What you should do:
Reading through the lines below, count those that include the string "pclkLoss"; the answer is that number and nothing else.

>>>>>

/-- FRAME_START, FRAME_END, LATE_WINDOW_EXPIRY, FIFO_OVERFLOW and PCLK_LOSS -/
def Obligations.PortFrames : Prop :=
  (∀ (p : Fin 8) (mid : Bool) (s : State), domRun s 3 = true → portState s p = 1 → vpLine s p = false → vpPulse s p = false →
    (port s p).opened = false → rdB s (rVP_ADMIT p) 0 = true → vpInvalid (shadowBoundary (.vport p) s) p = false →
    Completes (.frameStart ⟨p, mid⟩) s fun t =>
      portState t p = 2 ∧ (port t p).opened = true ∧ (port t p).dtime = dtime s ∧ (port t p).lines = 0 ∧ (port t p).got = 0 ∧
      (openSegOf s p = none → (port t p).flags = 0) ∧
      (∀ k w j f seen, openSegOf s p = some ((k, w, j, f), seen) → (port t p).flags = (if f then 2 ^ 8 else 0)) ∧ vpCfg t p = vpCfg (shadowBoundary (.vport p) s) p ∧
      (∀ c, portCtx s p = some c →
        tget 0 t.frames c = (tget 0 s.frames c + 1) % 2 ^ 32 ∧ (port t p).frame = (tget 0 s.frames c + 1) % 2 ^ 32) ∧
      (portCtx s p = none → t.frames = s.frames) ∧ t.mem = s.mem) ∧
  (∀ (p : Fin 8) (mid : Bool) (s : State) (k w j : Nat) (f : Bool), domRun s 3 = true → portState s p = 1 → vpLine s p = true →
    (port s p).opened = false → rdB s (rVP_ADMIT p) 0 = true → vpInvalid (shadowBoundary (.vport p) s) p = false →
    openSegOf s p = some ((k, w, j, f), false) →
    Completes (.frameStart ⟨p, mid⟩) s fun t =>
      portState t p = 2 ∧ (port t p).opened = true ∧ (port t p).dtime = dtime s ∧ (port t p).seg = some (k, w, j) ∧
      (port t p).flags = (if f then 2 ^ 8 else 0) ∧ t.frames = s.frames ∧ t.mem = s.mem) ∧
  (∀ (p : Fin 8) (mid : Bool) (s : State),
    (domRun s 3 = false ∨ portState s p = 0 ∨
      (vpLine s p = true ∧ (openSegOf s p = none ∨ ∃ g, openSegOf s p = some (g, true)))) →
    Completes (.frameStart ⟨p, mid⟩) s fun t => Kept [] [rVP_STATUS p] s t) ∧
  (∀ (p : Fin 8) (s : State), domRun s 3 = true → vpLine s p = false → (port s p).opened = true →
    (vpPulse s p = false ∨ vpHeight s p ≤ (port s p).got) → (port s p).extra = [] →
    Completes (.frameEnd p) s fun t =>
      (port t p).opened = false ∧ portState t p = 1 ∧ rdn t (rVP_CNT p 0) = satN 32 (rdn s (rVP_CNT p 0) + 1) ∧
      rdn t (rVP_FR_NEXT p) = (rdn s (rVP_FR_NEXT p) + 1) % 2 ^ 32 ∧
      rdn t (rVP_REC p (rdn s (rVP_FR_NEXT p) % 64 * 8)) = rdn s (rVP_FR_NEXT p) ∧
      Kept [.ports, .pipeq, .free]
        ([rVP_STATUS p, rVP_FR_NEXT p, rVP_CNT p 0] ++ (upto 8).map (fun k => rVP_REC p (rdn s (rVP_FR_NEXT p) % 64 * 8) + 4 * k)) s t) ∧
  (∀ (p : Fin 8) (s : State),
    (domRun s 3 = false ∨ vpLine s p = true ∨ (port s p).opened = false ∨ (vpPulse s p = true ∧ (port s p).got < vpHeight s p)) →
    Completes (.frameEnd p) s fun t => t = s) ∧
  (∀ (p : Fin 8) (s : State) (k w j : Nat), domRun s 3 = true → vpLine s p = true → (port s p).opened = true →
    (port s p).closing = false → (port s p).seg = some (k, w, j) → (trig s k).seg = none →
    Completes (.lateWindowExpiry ⟨p, true⟩) s fun t => (port t p).closing = true ∧ Kept [.ports] [] s t) ∧
  (∀ (p : Fin 8) (s : State) (k w j : Nat), domRun s 3 = true → vpLine s p = true → (port s p).opened = true →
    (port s p).closing = false → (port s p).seg = some (k, w, j) → (trig s k).seg = none →
    Completes (.lateWindowExpiry ⟨p, false⟩) s fun t =>
      (port t p).opened = false ∧ portState t p = 1 ∧ rdn t (rVP_CNT p 0) = satN 32 (rdn s (rVP_CNT p 0) + 1) ∧
      ((port s p).extra = [] →
        rdn t (rVP_CNT p 6) = satN 32 (rdn s (rVP_CNT p 6) + (segTriggers s p - (port s p).lines)) ∧ t.mem = s.mem) ∧
      ((port s p).lines = segTriggers s p →
        rdn t (rVP_CNT p 5) = satN 32 (rdn s (rVP_CNT p 5) + (port s p).extra.length) ∧ t.mem = s.mem)) ∧
  (∀ (p : Fin 8) (samples : List PixSample) (s : State), domRun s 3 = true → (port s p).opened = true → (port s p).next = none →
    Completes (.fifoOverflow p samples) s fun t =>
      (port t p).opened = false ∧ portState t p = 3 ∧ rdn t (rVP_CNT p 1) = satN 32 (rdn s (rVP_CNT p 1) + 1) ∧
      t.frames = s.frames ∧ (rawOn s p = false → t.mem = s.mem)) ∧
  (∀ (p : Fin 8) (samples : List PixSample) (s : State), (domRun s 3 = false ∨ (port s p).opened = false) →
    Completes (.fifoOverflow p samples) s fun t => t = s) ∧
  (∀ (p : Fin 8) (s : State), domRun s 3 = true → (port s p).opened = true → (port s p).next = none →
    Completes (.pclkLoss p) s fun t =>
      (port t p).opened = false ∧ portState t p = 3 ∧ rdB t (rVP_STATUS p) 4 = false ∧
      rdn t (rVP_CNT p 0) = satN 32 (rdn s (rVP_CNT p 0) + 1) ∧ (((port s p).extra = [] ∨ rawOn s p = false) → t.mem = s.mem)) ∧
  (∀ (p : Fin 8) (s : State), domRun s 3 = true → (port s p).opened = false →
    Completes (.pclkLoss p) s fun t => rdB t (rVP_STATUS p) 4 = false ∧ Kept [] [rVP_STATUS p] s t) ∧
  (∀ (p : Fin 8) (s : State), domRun s 3 = false → Completes (.pclkLoss p) s fun t => t = s)

/-- LINE_END, SYNC_AUX_EDGE, VP_ADMIT_WRITE and RATE_CHECK_INTERVAL -/
def Obligations.PortLinesAndAdmission : Prop :=
  (∀ (p : Fin 8) (samples : List PixSample) (s : State), domRun s 3 = true → portState s p = 2 → vpLine s p = false →
    vpPulse s p = false → (port s p).closing = false → (port s p).seg = none → (port s p).got < vpHeight s p → samples.any (fun x => x.fval != bit (vpCfg s p) 9) = true →
    (acceptedCycles s p samples).length * vpTaps s p = vpWidth s p →
    Completes (.lineEnd p samples) s fun t =>
      (port t p).got = (port s p).got + 1 ∧ (port t p).lines = (port s p).lines + 1 ∧ (port t p).run = 0 ∧
      (port t p).pixels = (port s p).pixels + vpWidth s p ∧ portState t p = 2 ∧
      (∀ c, (port s p).toPipe = some c → pipeQueue t c = pipeQueue s c ++
        [.line { planes := [lineOf s p (acceptedCycles s p samples)], short := false, long := false, idx := (port s p).lines }]) ∧
      (rawOn s p = false → Kept [.ports, .pipeq] [rVP_STATUS p, rVP_FIFO_HWM p] s t)) ∧
  (∀ (p : Fin 8) (samples : List PixSample) (s : State), domRun s 3 = false →
    Completes (.lineEnd p samples) s fun t => t = s) ∧
  (∀ (p : Fin 8) (samples : List PixSample) (s : State), domRun s 3 = true → portState s p = 1 → (port s p).opened = false →
    Completes (.lineEnd p samples) s fun t =>
      rdn t (rVP_CNT p 4) = satN 32 (rdn s (rVP_CNT p 4) + 1) ∧ Kept [] [rVP_CNT p 4, rVP_STATUS p] s t) ∧
  (∀ (p : Fin 8) (rising : Bool) (s : State), domRun s 3 = true → vpInvalid s p = false → rising ≠ bit (vpCfg s p) 14 →
    vpPulse s p = false → (fld (vpCfg s p) 13 12 = 1 ∨ fld (vpCfg s p) 13 12 = 2) →
    Completes (.syncAuxEdge p rising) s fun t =>
      rdn t (rVP_AUX_COUNT p) = (rdn s (rVP_AUX_COUNT p) + 1) % 2 ^ 32 ∧ rd64 t (rVP_AUX_TIME_LO p) = dtime s % 2 ^ 64 ∧
      Kept [] [rVP_AUX_COUNT p, rVP_AUX_TIME_LO p, rVP_AUX_TIME_LO p + 4] s t) ∧
  (∀ (p : Fin 8) (rising : Bool) (s : State), (domRun s 3 = false ∨ vpInvalid s p = true ∨ rising = bit (vpCfg s p) 14) →
    Completes (.syncAuxEdge p rising) s fun t => t = s) ∧
  (∀ (ifc : Iface) (p : Fin 8) (v : Word) (s : State), gate ifc true (rVP_ADMIT p) s = .open → admitted s p v = true →
    Completes (.vpAdmitWrite ifc p v) s fun t =>
      rd t (rVP_ADMIT p) = v &&& w32 0x07FF0007 ∧ (∀ q : Fin 8, q ≠ p → rd t (rVP_ADMIT q) = rd s (rVP_ADMIT q)) ∧
      ((port s p).extra = [] → t.mem = s.mem)) ∧
  (∀ (ifc : Iface) (p : Fin 8) (v : Word) (s : State), gate ifc true (rVP_ADMIT p) s = .open → admitted s p v = false →
    rdB s (rVP_ADMIT p) 0 = false → bit v 0 = true →
    Completes (.vpAdmitWrite ifc p v) s fun t =>
      rd t (rVP_ADMIT p) = rd s (rVP_ADMIT p) ∧ rdB t (rVP_STATUS p) 3 = true ∧ t.ports = s.ports ∧ t.mem = s.mem) ∧
  (∀ (p : Fin 8) (s : State), domRun s 3 = false → Completes (.rateCheckInterval p) s fun t => t = s) ∧
  (∀ (p : Fin 8) (s : State), domRun s 3 = true →
    Completes (.rateCheckInterval p) s fun t =>
      (port t p).pixels = 0 ∧
      rdn t (rVP_CNT p 7) = (if vpInvalid s p = false ∧ rdF s (rVP_ADMIT p) 26 16 * 1000 * 9 < (port s p).pixels * 8
        then satN 32 (rdn s (rVP_CNT p 7) + 1) else rdn s (rVP_CNT p 7)) ∧
      Kept [.ports] [rVP_CNT p 7] s t)

/-- PIPE_LINE_START: the line of the context that has waited longest, a memory-to-memory line, or none -/
def Obligations.PipeLines : Prop :=
  (∀ (p : Fin 2) (drained c : Nat) (s : State) (pf : PipeFrame) (l : Line) (q : List PipeItem), domRun s 3 = true →
    longest s p (fun c => decide (ctxKind s c = 1) && readyLine s c && !secHolds s c) = some c →
    (pctx s c).frame = some pf → pf.lost = true → pipeQueue s c = .line l :: q →
    Completes (.pipeLineStart p drained) s fun t =>
      pipeQueue t c = q ∧ Kept [.stage, .pipeq] [rVP_STATUS (ctxPort s c), rVP_FIFO_HWM (ctxPort s c)] s t) ∧
  (∀ (p : Fin 2) (drained c : Nat) (s : State) (pf : PipeFrame) (l : Line) (q : List PipeItem), domRun s 3 = true →
    longest s p (fun c => decide (ctxKind s c = 1) && readyLine s c && !secHolds s c) = some c →
    (pctx s c).frame = some pf → pf.lost = false → pipeQueue s c = .line l :: q →
    Completes (.pipeLineStart p drained) s fun t =>
      pipeQueue t c = q ∧ rdn t (rCTX_CNT c 1) = satN 32 (rdn s (rCTX_CNT c 1) + 1) ∧
      rdn t (rPIPE_BUSY p) = (rdn s (rPIPE_BUSY p) + (pf.info.width + 1) / 2) % 2 ^ 32 ∧
      tget 0 t.pipeTurn p = tget 0 s.pipeTurn p + 1) ∧
  (∀ (p : Fin 2) (drained c : Nat) (s : State) (f : FrameInfo) (l : Line) (q : List PipeItem), domRun s 3 = true →
    longest s p (fun c => decide (ctxKind s c = 1) && readyLine s c && !secHolds s c) = some c →
    (pctx s c).frame = none → pipeQueue s c = .start f :: .line l :: q →
    Completes (.pipeLineStart p drained) s fun t =>
      pipeQueue t c = q ∧ rdn t (rCTX_CNT c 1) = satN 32 (rdn s (rCTX_CNT c 1) + 1)) ∧
  (∀ (p : Fin 2) (drained c y : Nat) (s : State), domRun s 3 = true →
    longest s p (fun c => decide (ctxKind s c = 1) && readyLine s c && !secHolds s c) = none →
    longest s p (fun c => readyM2m s c && !secHolds s c) = some c → (pctx s c).m2m = some y →
    Completes (.pipeLineStart p drained) s fun t =>
      rdn t (rCTX_CNT c 1) = satN 32 (rdn s (rCTX_CNT c 1) + 1) ∧ tget 0 t.pipeTurn p = tget 0 s.pipeTurn p + 1) ∧
  (∀ (p : Fin 2) (drained : Nat) (s : State), domRun s 3 = true →
    longest s p (fun c => decide (ctxKind s c = 1) && readyLine s c && !secHolds s c) = none →
    longest s p (fun c => readyM2m s c && !secHolds s c) = none →
    Completes (.pipeLineStart p drained) s fun t => Kept [.stage] [] s t) ∧
  (∀ (p : Fin 2) (drained : Nat) (s : State), domRun s 3 = false → Completes (.pipeLineStart p drained) s fun t => t = s)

<<<<<

Response:
3